**Exercise directions**. From the records below, copy out exactly the lines from the one containing "surrounds exec. -/" to the one containing "level => .next (s.setRst level)", both included. Add nothing else.

[Collected data entries]
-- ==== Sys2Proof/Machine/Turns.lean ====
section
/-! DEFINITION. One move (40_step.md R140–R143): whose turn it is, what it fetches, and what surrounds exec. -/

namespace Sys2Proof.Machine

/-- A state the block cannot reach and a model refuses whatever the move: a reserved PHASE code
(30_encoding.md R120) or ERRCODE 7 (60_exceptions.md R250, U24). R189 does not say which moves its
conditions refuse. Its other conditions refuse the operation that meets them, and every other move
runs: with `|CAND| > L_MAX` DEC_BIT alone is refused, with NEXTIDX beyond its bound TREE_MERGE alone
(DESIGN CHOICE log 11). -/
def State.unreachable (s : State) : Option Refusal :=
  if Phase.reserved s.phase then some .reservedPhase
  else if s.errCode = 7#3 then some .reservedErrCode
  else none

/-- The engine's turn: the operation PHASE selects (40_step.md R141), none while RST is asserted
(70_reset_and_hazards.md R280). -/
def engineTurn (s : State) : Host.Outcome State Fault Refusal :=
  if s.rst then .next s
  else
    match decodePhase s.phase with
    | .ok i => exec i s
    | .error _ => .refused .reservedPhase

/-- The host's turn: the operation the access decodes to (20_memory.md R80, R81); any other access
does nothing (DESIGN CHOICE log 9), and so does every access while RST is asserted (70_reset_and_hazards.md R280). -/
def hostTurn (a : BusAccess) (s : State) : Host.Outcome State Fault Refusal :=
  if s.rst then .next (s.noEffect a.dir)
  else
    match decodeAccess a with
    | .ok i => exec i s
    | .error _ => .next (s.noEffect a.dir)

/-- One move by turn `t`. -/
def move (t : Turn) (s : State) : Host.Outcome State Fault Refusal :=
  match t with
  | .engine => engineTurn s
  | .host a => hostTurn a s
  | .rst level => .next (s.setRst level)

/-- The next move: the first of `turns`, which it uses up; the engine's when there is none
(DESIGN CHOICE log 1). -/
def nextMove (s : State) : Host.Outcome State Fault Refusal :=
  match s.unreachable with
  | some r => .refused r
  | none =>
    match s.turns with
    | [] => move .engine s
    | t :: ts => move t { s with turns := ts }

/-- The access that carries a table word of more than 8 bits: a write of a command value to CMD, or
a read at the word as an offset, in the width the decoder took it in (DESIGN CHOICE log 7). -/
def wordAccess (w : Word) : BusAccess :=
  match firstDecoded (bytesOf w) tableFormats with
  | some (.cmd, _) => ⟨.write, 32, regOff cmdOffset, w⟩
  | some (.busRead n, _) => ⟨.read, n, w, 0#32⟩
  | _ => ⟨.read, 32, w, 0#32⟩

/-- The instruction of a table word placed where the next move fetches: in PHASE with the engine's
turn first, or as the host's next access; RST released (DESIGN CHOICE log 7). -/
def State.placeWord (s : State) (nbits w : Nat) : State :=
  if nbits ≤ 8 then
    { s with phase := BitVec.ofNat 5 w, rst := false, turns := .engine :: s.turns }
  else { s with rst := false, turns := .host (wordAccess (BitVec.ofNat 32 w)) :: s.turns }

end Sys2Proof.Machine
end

**Solution to this exercise**.
/-! DEFINITION. One move (40_step.md R140–R143): whose turn it is, what it fetches, and what surrounds exec. -/

namespace Sys2Proof.Machine

/-- A state the block cannot reach and a model refuses whatever the move: a reserved PHASE code
(30_encoding.md R120) or ERRCODE 7 (60_exceptions.md R250, U24). R189 does not say which moves its
conditions refuse. Its other conditions refuse the operation that meets them, and every other move
runs: with `|CAND| > L_MAX` DEC_BIT alone is refused, with NEXTIDX beyond its bound TREE_MERGE alone
(DESIGN CHOICE log 11). -/
def State.unreachable (s : State) : Option Refusal :=
  if Phase.reserved s.phase then some .reservedPhase
  else if s.errCode = 7#3 then some .reservedErrCode
  else none

/-- The engine's turn: the operation PHASE selects (40_step.md R141), none while RST is asserted
(70_reset_and_hazards.md R280). -/
def engineTurn (s : State) : Host.Outcome State Fault Refusal :=
  if s.rst then .next s
  else
    match decodePhase s.phase with
    | .ok i => exec i s
    | .error _ => .refused .reservedPhase

/-- The host's turn: the operation the access decodes to (20_memory.md R80, R81); any other access
does nothing (DESIGN CHOICE log 9), and so does every access while RST is asserted (70_reset_and_hazards.md R280). -/
def hostTurn (a : BusAccess) (s : State) : Host.Outcome State Fault Refusal :=
  if s.rst then .next (s.noEffect a.dir)
  else
    match decodeAccess a with
    | .ok i => exec i s
    | .error _ => .next (s.noEffect a.dir)

/-- One move by turn `t`. -/
def move (t : Turn) (s : State) : Host.Outcome State Fault Refusal :=
  match t with
  | .engine => engineTurn s
  | .host a => hostTurn a s
  | .rst level => .next (s.setRst level)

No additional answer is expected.